Faccio fatica  ad accettarlo e a  comprenderne le ragioni che vadano oltre i numeri risicati di una fiducia in aula.

E come molti altri amministratori locali sto sollecitando con un  appello Governo e  Parlamento perché invece questa legge completi il suo iter e venga approvata velocemente.

E’ tempo ed è ora.

Spero che il Governo, il mio partito, la maggioranza , portino fino in fondo quello che è stato un obiettivo e un valore condiviso in tante occasioni, non solo elettorali, ma soprattutto condiviso con la società civile,  ricordo una per tutte la campagna l’Italia sono anch’io a cui questo comune ha aderito con convinzione nel 2012.
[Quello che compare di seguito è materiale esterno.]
-- ==== Sys2Proof/Certificates/Slice0/Obligations.lean ====
section
/-! DEFINITION. The statements for the provers. Each docstring names the rules of spec/ that the statement rests on. -/

open Sys2Proof Sys2Proof.Machine

/-- A step carries out the command at the front of the queue on the state whose queue is the rest. -/
def Obligations.StepTakesFront : Prop :=
  ∀ (c : Instr) (cs : List Instr) (s : State), s.pending = c :: cs → step s = exec c { s with pending := cs }

/-- With no command waiting, a module that is not OFF lets 1 µs of OT pass: couplers whose closing edge is that old are judged, and nothing else changes. The model's choice (log entry 2). -/
def Obligations.IdleStep : Prop :=
  ∀ s : State, s.pending = [] → (s.sys.st = .off → step s = .next s) ∧
    (s.sys.st ≠ .off → Leads (step s) fun t => t.pwr = { s.pwr with ot := s.pwr.ot + 1 } ∧ SameBut [.irq, .ring, .trip, .pwr, .fio] s t)

/-- The state after reset keeps the invariant of the stores. -/
def Obligations.ResetInv : Prop := State.reset.Inv

/-- Every step keeps the invariant of the stores: MRAM in canonical form, at most 4 jobs outstanding (R398), at most 512 entries in the staging ring and those in OT order (R273). -/
def Obligations.StepKeepsInv : Prop := ∀ s t : State, s.Inv → step s = .next t → t.Inv

/-- Every command answers a next state, and changes no part of the state beyond those that its rules name. -/
def Obligations.CommandsTouch : Prop := ∀ (c : Instr) (s : State), Leads (exec c s) (SameBut (touches c) s)

/-- The registers right after reset: every register whose heading gives a reset value of its own reads that value, to every class; the module is in BOOT, with nothing listed in MRAM and no command waiting (R10, R31). Registers with reset P read the fallback of R10 and are not in the list; AFE_BANK_STAT, PE_STAT and CLK_GATE_STAT read what their fields describe (log entry 97). -/
def Obligations.ResetRegisters : Prop :=
  (∀ p ∈ ([(0x0004, 0x00000001), (0x0008, 0x0159DE01), (0x0014, 0x00000001), (0x0018, 0x00000010), (0x080C, 0x0005DC64), (0x0C04, 0x0000000F), (0x1804, 0x00408100), (0x1808, 0x000132C4), (0x180C, 0xFFFFFFFF), (0x2008, 0xFFFFFFFF), (0x200C, 0x00FFFFFF), (0x2C00, 0x00000002), (0x3000, 0x00000004), (0x3014, 0x00000030), (0x4008, 0x00004040), (0x400C, 0x00004040)] : List (Nat × Nat)), ∀ cls : KeyClass, State.reset.regView cls p.1 = BitVec.ofNat 32 p.2) ∧
  (∀ k, k < 16 → ∀ cls : KeyClass, State.reset.regView cls (0x1840 + 4 * k) = 0x40#32) ∧
  (∀ p ∈ ([(0x000C, 2), (0x0020, 2), (0x0058, 1), (0x0400, 1), (0x0414, 2), (0x0420, 1), (0x0804, 2), (0x0810, 2), (0x081C, 3), (0x0C00, 1), (0x0C0C, 1), (0x1000, 4), (0x1458, 1), (0x1460, 1), (0x1470, 2), (0x1C04, 1), (0x1C24, 1), (0x1CE0, 33), (0x2004, 1), (0x2010, 4), (0x2030, 2), (0x2400, 2), (0x2414, 7), (0x2438, 1), (0x2800, 1), (0x2810, 5), (0x2A80, 1), (0x2C04, 1), (0x2C80, 4), (0x2D00, 12), (0x2D40, 1), (0x2D50, 1), (0x3010, 1), (0x3018, 3), (0x3028, 2), (0x3400, 3), (0x3414, 1), (0x3804, 8), (0x3828, 4), (0x3848, 1), (0x3C00, 1), (0x3C08, 1), (0x3C10, 5), (0x3C30, 1), (0x4000, 1), (0x4010, 13), (0x4050, 1), (0x4404, 5)] : List (Nat × Nat)), ∀ k, k < p.2 → ∀ cls : KeyClass, State.reset.regView cls (p.1 + 4 * k) = 0#32) ∧
  State.reset.sys.st = .boot ∧ State.reset.mram = [] ∧ State.reset.pending = []

/-- The module changes its operating state only by the commands that carry a trigger of R26, and each only between the states of its row. -/
def Obligations.StateMoves : Prop :=
  ∀ (c : Instr) (s t : State), exec c s = .next t → t.sys.st ≠ s.sys.st → mayMove c s.sys.st t.sys.st

/-- Each write of a request code leaves the request pending, a withdrawal ends the one that is pending, and any other code is refused with its result (R28, R30, R32). -/
def Obligations.RequestWrites : Prop :=
  (∀ (cls : KeyClass) (s : State), s.mayWrite cls 0x0004 → s.sys.shutting = false →
    exec (.reqBlocked cls) s = .next { s with sys := { s.sys with reqVal := 2, pend := some 2, reqResult := 1, reqOt := s.pwr.ot, reqDue := false, reqHold := decide (s.clk.level = 2) || s.actSpan } } ∧
    exec (.reqInService cls) s = .next { s with sys := { s.sys with reqVal := 3, pend := some 3, reqResult := 1, reqOt := s.pwr.ot, reqDue := false, reqHold := decide (s.clk.level = 2) || s.actSpan } } ∧
    exec (.reqTest cls) s = .next { s with sys := { s.sys with reqVal := 5, pend := some 5, reqResult := 1, reqOt := s.pwr.ot, reqDue := false, reqHold := decide (s.clk.level = 2) || s.actSpan } } ∧
    exec (.reqDormant cls) s = .next { s with sys := { s.sys with reqVal := 7, pend := some 7, reqResult := 1, reqOt := s.pwr.ot, reqDue := false, reqHold := decide (s.clk.level = 2) || s.actSpan } }) ∧
  (∀ (cls : KeyClass) (s : State), s.mayWrite cls 0x0004 → s.sys.pend.isSome →
    exec (.reqWithdraw cls) s = .next { s with sys := { s.sys with pend := none, reqResult := 9 } }) ∧
  (∀ (cls : KeyClass) (code : Nat) (s : State), s.mayWrite cls 0x0004 → code < 16 → code ∉ [0, 2, 3, 5, 7] →
    exec (.reqBadCode cls code) s = .next { s with sys := { s.sys with reqResult := 8 } })

/-- What a due request does (R26, R27, R28, R32, R450). -/
def Obligations.RequestsTaken : Prop :=
  (∀ (s : State) (code : Nat), s.sys.pend = some code → s.canTake = true → s.outrun = true →
    exec .requestTaken s = .next { s with sys := { s.sys with pend := none, reqResult := 7 } }) ∧
  (∀ (s : State) (code : Nat), s.sys.pend = some code → s.canTake = true → s.outrun = false →
    (stCode s.sys.st = code → exec .requestTaken s = .next { s with sys := { s.sys with pend := none, reqResult := 2 } }) ∧
    (code = 2 → s.sys.st = .inService → s.tripAsserted = true →
      exec .requestTaken s = .next { s with sys := { s.sys with pend := none, reqResult := 4 } }) ∧
    (code = 2 → s.sys.st = .failsafe → s.sys.causes ≠ [] →
      exec .requestTaken s = .next { s with sys := { s.sys with pend := none, reqResult := 6 } }) ∧
    (code = 3 → s.sys.st = .blocked → s.enabled = false →
      exec .requestTaken s = .next { s with sys := { s.sys with pend := none, reqResult := 5 } }) ∧
    (code = 5 → s.sys.st = .inService →
      exec .requestTaken s = .next { s with sys := { s.sys with pend := none, reqResult := 3 } }) ∧
    (code = 3 → s.sys.st = .blocked → s.enabled = true → s.hinged = false →
      Leads (exec .requestTaken s) fun t => t.sys.st = .inService ∧ t.sys.reqResult = 2 ∧ t.sys.lastCause = 1 ∧ t.sys.pend = none) ∧
    (code = 2 → s.sys.st = .standby ∨ s.sys.st = .test ∨ (s.sys.st = .inService ∧ s.tripAsserted = false) ∨ (s.sys.st = .failsafe ∧ s.sys.causes = []) →
      Leads (exec .requestTaken s) fun t => t.sys.st = .blocked ∧ t.sys.reqResult = 2 ∧ t.sys.lastCause = 1 ∧ t.sys.pend = none) ∧
    (code = 5 → s.sys.st = .blocked →
      Leads (exec .requestTaken s) fun t => t.sys.st = .test ∧ t.sys.reqResult = 2 ∧ t.sys.lastCause = 1 ∧ t.sys.pend = none) ∧
    (code = 7 → s.sys.st = .blocked ∨ s.sys.st = .failsafe → s.tripAsserted = false →
      Leads (exec .requestTaken s) fun t => t.sys.shutting = true ∧ t.sys.st = s.sys.st ∧ t.sys.reqResult = 2 ∧ t.sys.lastCause = 1 ∧ t.sys.pend = none ∧ t.pwr.bootStep = 15))

/-- Entry into FAILSAFE and the return from it, the crossbar failure, which in BOOT is an unrepairable fault, and the HEALTH driver (R24, R26, R30, R259, R366, R391, R449). -/
def Obligations.FailsafeMoves : Prop :=
  (∀ (cause : Nat) (s : State), s.sys.st ∈ [.blocked, .inService, .standby, .test] → cause ∈ s.sys.causes → s.sys.shutting = false →
    Leads (exec (.failsafeEntry cause) s) fun t => t.sys.st = .failsafe ∧ t.sys.lastCause = cause ∧ t.sys.failFrom = s.sys.st ∧
      t.sys.nme = setBit s.sys.nme 0 ∧ t.hng.ctl = false ∧ t.sys.autoTick = some s.pe.tickOt) ∧
  (∀ (cause : Nat) (s : State), s.sys.st = .failsafe → s.sys.causes = [] → s.sys.shutting = false →
    (s.sys.failFrom = .inService → s.hinged = false → Leads (exec (.failsafeCauseCleared cause) s) fun t => t.sys.st = .inService ∧ t.sys.lastCause = 0xB) ∧
    (s.sys.failFrom = .blocked ∨ s.sys.failFrom = .test → Leads (exec (.failsafeCauseCleared cause) s) fun t => t.sys.st = .blocked ∧ t.sys.lastCause = 0xB)) ∧
  (∀ s : State,
    (s.sys.st ∈ [.blocked, .inService, .standby, .test, .failsafe] → Leads (exec .crossbarFailure s) fun t => 8 ∈ t.sys.causes ∧ t.sys.st = s.sys.st) ∧
    (s.sys.st = .boot → s.alive = true → Leads (exec .crossbarFailure s) fun t => 8 ∈ t.sys.causes ∧ t.sys.st = .failsafe ∧ t.sys.lastCause = 0xC)) ∧
  (∀ s : State, s.sys.st ∉ [.inService, .standby] → exec .healthOpen s = .next { s with sys := { s.sys with health := false } })

/-- What a protection tick and its output update leave (R12, R13, R15, R102, R110, R120). -/
def Obligations.TickAndUpdate : Prop :=
  (∀ (i : TickIn) (s : State), s.ticking = true →
    Leads (exec (.tick i) s) fun t => t.pwr.ot = i.ot ∧ t.sys.ticks = (if s.sys.st = .boot then s.sys.ticks else (s.sys.ticks + 1) % 2 ^ 32) ∧
      (s.sys.st ≠ .boot → s.sys.shutting = false → s.sch.act = .idle → t.pe.updDue = true)) ∧
  (∀ s : State, s.ticking = true → s.pe.updDue = true →
    Leads (exec .outputUpdate s) fun t => t.pe.updDue = false ∧ t.pe.probeSeq = (s.pe.probeSeq + 1) % 2 ^ 32 ∧ t.pe.probeB = t.pe.bnets ∧ t.pe.probeA = t.pe.anets ∧
      t.pe.els = s.pe.els ∧ (∀ a ∈ t.pe.att, a.st = .committed ∨ a.st = .held) ∧
      (s.hng.hoAck = false → s.hng.readyIn = false → ∀ n < 12, (t.outp n).cmd = s.binRef (bitsOf (s.doCfg n) 15 0)))

/-- The commit gate, a stopped attempt, re-execution and the pairs' self-tests (R99, R102, R106, R108, R109, R112, R114, R115, R462). -/
def Obligations.EngineGate : Prop :=
  (∀ (pl cycles : Nat) (s : State) (a : Attempt), s.attOf pl = some a → a.st = .running ∨ a.st = .reexec → cycles ≤ (nth s.pe.place pl).charge →
    Leads (exec (.placementCommit pl cycles) s) fun t =>
      t.pe.els = putEls s.pe.els a.els ∧ (t.attOf pl).map (fun x => x.st) = some .committed ∧
      (∀ n v, a.bnets.find? (fun p => decide (p.1 = n)) = some (n, v) → n < s.pe.bnets.length → (nth t.pe.bnets n).v = v) ∧
      (pl < s.pe.place.length → (nth t.pe.place pl).peak = (nth s.pe.place pl).peak.max cycles)) ∧
  (∀ (pl cycles : Nat) (s : State) (a : Attempt), s.attOf pl = some a → a.st = .running → (nth s.pe.place pl).charge < cycles → a.pair < 16 → s.pe.roles.length = 16 →
    Leads (exec (.attemptOverrun pl cycles) s) fun t => t.role a.pair = .isolated ∧ t.pe.mismatches = satInc 65535 s.pe.mismatches ∧ (a.pair, TestKind.isolation) ∈ t.pe.tests) ∧
  (∀ (pl gap : Nat) (s : State) (a : Attempt), s.attOf pl = some a → a.st = .running → 64 < gap → a.pair < 16 → s.pe.roles.length = 16 →
    Leads (exec (.pairStall pl gap) s) fun t => t.role a.pair = .isolated ∧ t.pe.mismatches = satInc 65535 s.pe.mismatches ∧ (a.pair, TestKind.isolation) ∈ t.pe.tests) ∧
  (∀ (pl : Nat) (s : State) (a : Attempt), s.attOf pl = some a → a.st = .reexecWait → s.clk.level ≠ 2 → s.clk.sysSrc = 0 → s.clk.op = true →
    exec (.reexecutionStart pl) s = .next (s.modAtt pl (fun x => { x with st := .reexec }))) ∧
  (∀ (p : Nat) (s : State), p < 16 → s.pe.roles.length = 16 → s.dm.map.pairs.length = 16 → s.pe.tests.find? (fun t => t.1 = p) = some (p, .isolation) →
    Leads (exec (.pairSelftestEnd p false) s) fun t => t.role p = .mappedOut ∧ t.pairGood p = false ∧ t.dm.dirty = true) ∧
  (∀ (p : Nat) (s : State), s.pe.tests.find? (fun t => t.1 = p) = some (p, .background) →
    exec (.pairSelftestEnd p true) s = .next (s.modPe (fun e => { e with tests := e.tests.filter (fun t => t.1 ≠ p) }))) ∧
  (∀ (p : Nat) (s : State), p < 16 → s.role p = .spare → (∀ t ∈ s.pe.tests, t.1 ≠ p) →
    exec (.spareSelftestStart p) s = .next (s.modPe (fun e => { e with tests := e.tests ++ [(p, .background)] }))) ∧
  (∀ (p i q : Nat) (u r : List Nat) (s : State), s.pe.swaps = p :: u → s.pe.place.findIdx? (fun x => decide (x.pair = some p)) = some i → s.spares = q :: r → p < 16 → s.pe.roles.length = 16 → s.role p ≠ .spare →
    Leads (exec .selftestSwap s) fun t => (nth t.pe.place i).pair = some q ∧ t.role p = .isolated ∧ t.role q = .placed ∧ (p, TestKind.job) ∈ t.pe.tests ∧ t.pe.swaps = u)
A chi potrebbe obiettare che non è argomento di pertinenza di un comune o di un’amministrazione locale voglio rispondere che sono le amministrazioni locali che hanno questi bambini e ragazzi nelle loro scuole,  dalle scuole materne alle scuole superiori,  sono le amministrazioni locali che per prime hanno espresso la volontà di riconoscere il loro diritto alla cittadinanza italiana, che dai bambini e vissuta come tale ma manca di riconoscimento.

Vorrei una scelta coraggiosa.

 

Dopo #20maggiosenzamuri, una manifestazione con grandissima partecipazione della comunità dei milanesi, invito a non indietreggiare come diceva Khaled, e mi sento di  invitare il sindaco e la Giunta ad essere fermi nella richiesta che si approvi la legge.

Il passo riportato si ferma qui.